For the build machine, we need AWS CLI and Docker installed. The AWS CLI must be configured for Adminstrator job function. You may use your laptop for your build machine if it has AWS CLI and Docker installed, or you may launch an EC2 instance for your build machine, as described below.

(Optional) Launch EC2 instance for the build machine

To launch an EC2 instance for the build machine, you will need Adminstrator job function access to AWS Management Console. In the console, execute following steps:

  1. Create an Amazon EC2 key pair in your selected AWS region, if you do not already have one

  2. Create an AWS Service role for an EC2 instance, and add AWS managed policy for Administrator access to this IAM Role.

  3. Launch a m5.xlarge instance from Amazon Linux 2 AMI using the IAM Role created in the previous step. Use 100 GB for Root volume size.

  4. After the instance state is Running, connect to your linux instance as ec2-user. On the linux instance, install the required software tools as described below:

     sudo yum install -y docker git
     sudo systemctl enable docker.service
     sudo systemctl start docker.service
     sudo usermod -aG docker ec2-user
     exit
    

Now, reconnect to your linux instance. All steps described under Step by step section below must be executed on the build machine.

Step by step tutorial

While the solution described in this tutorial is general, and can be used to train and test any type of deep learning network (DNN) model, we will make the tutorial concrete by focusing on distributed TensorFlow training for TensorPack Mask/Faster-RCNN, and AWS Mask-RCNN models. The high-level outline of solution is as follows:

  1. Setup build environment on the build machine
  2. Use Terraform to create infrastructure
  3. Stage training data on EFS, or FSx for Lustre shared file-system
  4. Use Helm charts to launch training jobs in the EKS cluster
  5. Use Jupyter notebook to test the trained model

For this tutorial, we assume the region to be us-west-2. You may need to adjust the commands below if you use a different AWS Region.

Setup build environment on build machine

Clone git repository

Clone this git repository on the build machine using the following commands:

cd ~
git clone https://github.com/aws-samples/amazon-eks-machine-learning-with-terraform-and-kubeflow.git

Install Kubectl

To install kubectl on Linux, execute following commands:

cd ~/amazon-eks-machine-learning-with-terraform-and-kubeflow
./eks-cluster/install-kubectl-linux.sh

For non-Linux, install and configure kubectl for EKS, install aws-iam-authenticator, and make sure the command aws-iam-authenticator help works.

Install Terraform

Install Terraform. Terraform configuration files in this repository are consistent with Terraform v1.1.4 syntax, but may work with other Terraform versions, as well.

Install Helm

Helm is package manager for Kubernetes. It uses a package format named charts. A Helm chart is a collection of files that define Kubernetes resources. Install helm.

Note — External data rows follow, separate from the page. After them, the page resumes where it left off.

/-- PLACEMENT_TIMEOUT (R296): after 100 microseconds without fitting, a cluster pre-empts a rectangle of lower teams, or fences it. Where even the
rectangle without them would not fit, for the class of a stack-mate beside it, they leave all the same and the request stands until that core
admits it (log 72). -/
def execPlacementTimeout (launch cluster : Nat) (st : State) : Host.Outcome State Fault Refusal :=
  match NMap.find st.launches launch with
  | none => .next st
  | some l =>
    let due := match (l.cluster cluster).since with
      | some s => decide (s + 100000 ≤ st.clock)
      | none => false
    if !(due && st.mayPlace l cluster && (st.offerFits (launch, cluster)).isNone) then .next st
    else match st.fenceChoice launch l cluster with
      | none => .next st
      | some o =>
        let teams := (rectangle o l.w l.h).flatMap st.teamsOn
        let die := st.die l.die
        if teams.all fun e => decide (e.2.prio < l.prio) then
          let s := st.askFor launch cluster o
          let s := if (st.vacates launch l cluster o).isSome then s
            else s.stopFor launch cluster ((teams.filter fun e => e.2.life == .live).map fun (e : Nat × Team) => e.1)
          .next (s.pressAll.waitAgain launch cluster l)
        else if (die.fences.any fun f => f.launch == launch && f.cluster == cluster) || decide (4 ≤ die.fences.length) then .next st
        else .next ((st.onDie l.die fun d => { d with fences := d.fences ++ [{ launch := launch, cluster := cluster, origin := o }] }).waitAgain
          launch cluster l)

/-! ### Migration (R295) -/

/-- A team that migration skips: a CPY or QS counter above 0, or a handler under way. -/
def State.skipped (st : State) (x : Team) : Bool :=
  x.groups.any fun gid => match st.group? gid with
    | some g => g.counter .cpy != 0 || g.counter .qs != 0 ||
        (g.life == .stopped && (g.stage == .inHandler || g.stage == .frameWait || g.stage == .draining))
    | none => false

/-- The hottest plot of a die. -/
def State.hottest (st : State) (die : Nat) : Nat :=
  (List.range 40).foldl (fun p q => if (st.plot (40 * die + p)).temp < (st.plot (40 * die + q)).temp then q else p) 0

/-- HOT_SPOT_MIGRATION (R295): at a sample, the team that has stayed longest in the hottest plot, if that is at 95 degrees or more and a
core of a plot 10 degrees cooler fits the team (log 42). -/
def execHotSpotMigration (die : Nat) (st : State) : Host.Outcome State Fault Refusal :=
  let p := 40 * die + st.hottest die
  let temp := (st.plot p).temp
  let teams := ((plotCores p).flatMap st.teamsOn).filter fun e => e.2.life == .live && !st.skipped e.2
  let oldest := teams.foldl (fun (o : Option (Nat × Team)) e => match o with
    | some x => if e.2.placed < x.2.placed then some e else o
    | none => some e) none
  if st.now % 10000 ≠ 0 ∨ (st.die die).migrated = some st.now ∨ temp < 95 then .next st
  else match oldest with
    | none => .next st
    | some (t, _) => match st.restoreCore die t fun c => decide (st.coreTemp c + 10 ≤ temp) with
      | some _ => .next ((st.preemptTeam t (some temp)).onDie die fun d => { d with migrated := some st.now })
      | none => .next st

end Sys2Proof.Machine
end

Use Terraform to create infrastructre

We recommend the quick start option for first-time walk-through.

Quick start option

This option creates an Amazon EKS cluster, three managed node groups (system, inference, training), Amazon EFS and Amazon FSx for Lustre shared file-systems. The system node group size is fixed, and it runs the pods in the kube-system namespace. The EKS cluster uses Cluster Autoscaler to automatically scale the inference and training node groups up and down as needed. To complete quick-start, execute the commands below:

cd ~/amazon-eks-machine-learning-with-terraform-and-kubeflow/eks-cluster/terraform/aws-eks-cluster-and-nodegroup
terraform init

terraform apply -var="profile=default" -var="region=us-west-2" -var="cluster_name=my-eks-cluster" -var='azs=["us-west-2a","us-west-2b","us-west-2c"]'

Advanced option

The advanced option separates the creation of the EKS cluster from EKS managed node group for training.

Create EKS cluster

To create the EKS cluster, two managed node groups (system, inference), Amazon EFS and Amazon FSx for Lustre shared file-systems, execute:

cd ~/amazon-eks-machine-learning-with-terraform-and-kubeflow/eks-cluster/terraform/aws-eks-cluster
terraform init

terraform apply -var="profile=default" -var="region=us-west-2" -var="cluster_name=my-eks-cluster" -var='azs=["us-west-2a","us-west-2b","us-west-2c"]'

Save the output of the this command for creating the EKS managed node group.

Create EKS managed node group

This step creates an EKS managed node group for training. Use the output of previous command for specifying node_role_arn, and subnet_ids below. Specify a unique value for nodegroup_name variable. To create the node group, execute:

cd ~/amazon-eks-machine-learning-with-terraform-and-kubeflow/eks-cluster/terraform/aws-eks-nodegroup
terraform init

terraform apply -var="profile=default" -var="region=us-west-2" -var="cluster_name=my-eks-cluster"  -var="node_role_arn=" -var="nodegroup_name=" -var="subnet_ids="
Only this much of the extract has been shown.